YOUR TASK
Give back every line of the data below exactly.

DATA FOR THIS EXERCISE
—————

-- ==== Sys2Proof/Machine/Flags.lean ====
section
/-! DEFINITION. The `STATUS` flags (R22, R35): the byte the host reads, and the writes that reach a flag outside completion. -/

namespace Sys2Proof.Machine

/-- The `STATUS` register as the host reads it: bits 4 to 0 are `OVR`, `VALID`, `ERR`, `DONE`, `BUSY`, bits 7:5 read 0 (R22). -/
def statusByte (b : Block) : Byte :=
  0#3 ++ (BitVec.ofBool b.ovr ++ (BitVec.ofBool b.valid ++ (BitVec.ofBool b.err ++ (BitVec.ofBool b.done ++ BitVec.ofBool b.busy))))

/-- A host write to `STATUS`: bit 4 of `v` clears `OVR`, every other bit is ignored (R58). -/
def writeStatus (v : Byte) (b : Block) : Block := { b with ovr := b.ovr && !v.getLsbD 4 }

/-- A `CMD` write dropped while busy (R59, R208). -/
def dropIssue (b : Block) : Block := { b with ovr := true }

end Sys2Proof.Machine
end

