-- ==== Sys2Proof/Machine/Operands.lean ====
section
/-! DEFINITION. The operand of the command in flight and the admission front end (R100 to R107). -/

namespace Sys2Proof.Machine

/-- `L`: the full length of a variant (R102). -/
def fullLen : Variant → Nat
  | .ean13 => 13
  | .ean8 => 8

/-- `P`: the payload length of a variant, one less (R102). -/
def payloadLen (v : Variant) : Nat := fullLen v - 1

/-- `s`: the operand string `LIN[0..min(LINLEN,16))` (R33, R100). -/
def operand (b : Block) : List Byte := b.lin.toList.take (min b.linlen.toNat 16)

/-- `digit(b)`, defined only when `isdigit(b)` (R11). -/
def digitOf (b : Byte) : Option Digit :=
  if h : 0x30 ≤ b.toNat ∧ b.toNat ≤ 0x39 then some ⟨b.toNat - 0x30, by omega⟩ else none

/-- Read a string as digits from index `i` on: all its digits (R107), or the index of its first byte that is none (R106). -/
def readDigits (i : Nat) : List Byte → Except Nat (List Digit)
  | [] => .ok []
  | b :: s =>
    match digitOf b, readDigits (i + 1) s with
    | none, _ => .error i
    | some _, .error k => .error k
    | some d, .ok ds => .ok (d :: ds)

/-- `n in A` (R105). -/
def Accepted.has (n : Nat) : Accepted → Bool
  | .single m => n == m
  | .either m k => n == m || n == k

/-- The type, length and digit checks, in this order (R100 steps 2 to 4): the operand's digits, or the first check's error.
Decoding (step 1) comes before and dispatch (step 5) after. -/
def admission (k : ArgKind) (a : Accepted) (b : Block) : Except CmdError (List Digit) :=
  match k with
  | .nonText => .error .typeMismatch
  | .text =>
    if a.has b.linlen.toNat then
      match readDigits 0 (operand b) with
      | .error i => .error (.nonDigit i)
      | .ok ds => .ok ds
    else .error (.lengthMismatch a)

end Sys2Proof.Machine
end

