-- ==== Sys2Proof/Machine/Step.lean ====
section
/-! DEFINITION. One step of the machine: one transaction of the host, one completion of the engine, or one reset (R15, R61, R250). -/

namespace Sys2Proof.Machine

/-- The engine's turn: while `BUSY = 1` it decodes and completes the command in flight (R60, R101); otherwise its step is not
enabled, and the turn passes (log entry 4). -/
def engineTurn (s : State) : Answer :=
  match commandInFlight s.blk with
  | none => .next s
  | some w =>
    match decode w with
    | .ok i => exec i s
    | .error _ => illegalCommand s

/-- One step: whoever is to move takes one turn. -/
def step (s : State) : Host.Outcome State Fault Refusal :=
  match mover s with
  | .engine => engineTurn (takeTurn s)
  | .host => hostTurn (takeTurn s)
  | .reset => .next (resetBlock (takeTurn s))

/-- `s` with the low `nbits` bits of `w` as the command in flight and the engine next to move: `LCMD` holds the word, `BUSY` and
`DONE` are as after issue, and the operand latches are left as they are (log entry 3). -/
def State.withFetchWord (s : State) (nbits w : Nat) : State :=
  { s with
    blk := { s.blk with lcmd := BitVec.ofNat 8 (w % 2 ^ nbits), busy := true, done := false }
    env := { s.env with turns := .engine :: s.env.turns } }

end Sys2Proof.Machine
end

—————

ANSWER FOR THIS EXERCISE
-- ==== Sys2Proof/Machine/Flags.lean ====
section
/-! DEFINITION. The `STATUS` flags (R22, R35): the byte the host reads, and the writes that reach a flag outside completion. -/

namespace Sys2Proof.Machine

/-- The `STATUS` register as the host reads it: bits 4 to 0 are `OVR`, `VALID`, `ERR`, `DONE`, `BUSY`, bits 7:5 read 0 (R22). -/
def statusByte (b : Block) : Byte :=
  0#3 ++ (BitVec.ofBool b.ovr ++ (BitVec.ofBool b.valid ++ (BitVec.ofBool b.err ++ (BitVec.ofBool b.done ++ BitVec.ofBool b.busy))))

/-- A host write to `STATUS`: bit 4 of `v` clears `OVR`, every other bit is ignored (R58). -/
def writeStatus (v : Byte) (b : Block) : Block := { b with ovr := b.ovr && !v.getLsbD 4 }

/-- A `CMD` write dropped while busy (R59, R208). -/
def dropIssue (b : Block) : Block := { b with ovr := true }

end Sys2Proof.Machine
end

-- ==== Sys2Proof/Machine/Operands.lean ====
section
/-! DEFINITION. The operand of the command in flight and the admission front end (R100 to R107). -/

namespace Sys2Proof.Machine

/-- `L`: the full length of a variant (R102). -/
def fullLen : Variant → Nat
  | .ean13 => 13
  | .ean8 => 8

/-- `P`: the payload length of a variant, one less (R102). -/
def payloadLen (v : Variant) : Nat := fullLen v - 1

/-- `s`: the operand string `LIN[0..min(LINLEN,16))` (R33, R100). -/
def operand (b : Block) : List Byte := b.lin.toList.take (min b.linlen.toNat 16)

/-- `digit(b)`, defined only when `isdigit(b)` (R11). -/
def digitOf (b : Byte) : Option Digit :=
  if h : 0x30 ≤ b.toNat ∧ b.toNat ≤ 0x39 then some ⟨b.toNat - 0x30, by omega⟩ else none

/-- Read a string as digits from index `i` on: all its digits (R107), or the index of its first byte that is none (R106). -/
def readDigits (i : Nat) : List Byte → Except Nat (List Digit)
  | [] => .ok []
  | b :: s =>
    match digitOf b, readDigits (i + 1) s with
    | none, _ => .error i
    | some _, .error k => .error k
    | some d, .ok ds => .ok (d :: ds)

/-- `n in A` (R105). -/
def Accepted.has (n : Nat) : Accepted → Bool
  | .single m => n == m
  | .either m k => n == m || n == k

/-- The type, length and digit checks, in this order (R100 steps 2 to 4): the operand's digits, or the first check's error.
Decoding (step 1) comes before and dispatch (step 5) after. -/
def admission (k : ArgKind) (a : Accepted) (b : Block) : Except CmdError (List Digit) :=
  match k with
  | .nonText => .error .typeMismatch
  | .text =>
    if a.has b.linlen.toNat then
      match readDigits 0 (operand b) with
      | .error i => .error (.nonDigit i)
      | .ok ds => .ok ds
    else .error (.lengthMismatch a)

end Sys2Proof.Machine
end

-- ==== Sys2Proof/Machine/Step.lean ====
section
/-! DEFINITION. One step of the machine: one transaction of the host, one completion of the engine, or one reset (R15, R61, R250). -/

namespace Sys2Proof.Machine

/-- The engine's turn: while `BUSY = 1` it decodes and completes the command in flight (R60, R101); otherwise its step is not
enabled, and the turn passes (log entry 4). -/
def engineTurn (s : State) : Answer :=
  match commandInFlight s.blk with
  | none => .next s
  | some w =>
    match decode w with
    | .ok i => exec i s
    | .error _ => illegalCommand s

/-- One step: whoever is to move takes one turn. -/
def step (s : State) : Host.Outcome State Fault Refusal :=
  match mover s with
  | .engine => engineTurn (takeTurn s)
  | .host => hostTurn (takeTurn s)
  | .reset => .next (resetBlock (takeTurn s))

/-- `s` with the low `nbits` bits of `w` as the command in flight and the engine next to move: `LCMD` holds the word, `BUSY` and
`DONE` are as after issue, and the operand latches are left as they are (log entry 3). -/
def State.withFetchWord (s : State) (nbits w : Nat) : State :=
  { s with
    blk := { s.blk with lcmd := BitVec.ofNat 8 (w % 2 ^ nbits), busy := true, done := false }
    env := { s.env with turns := .engine :: s.env.turns } }

end Sys2Proof.Machine
end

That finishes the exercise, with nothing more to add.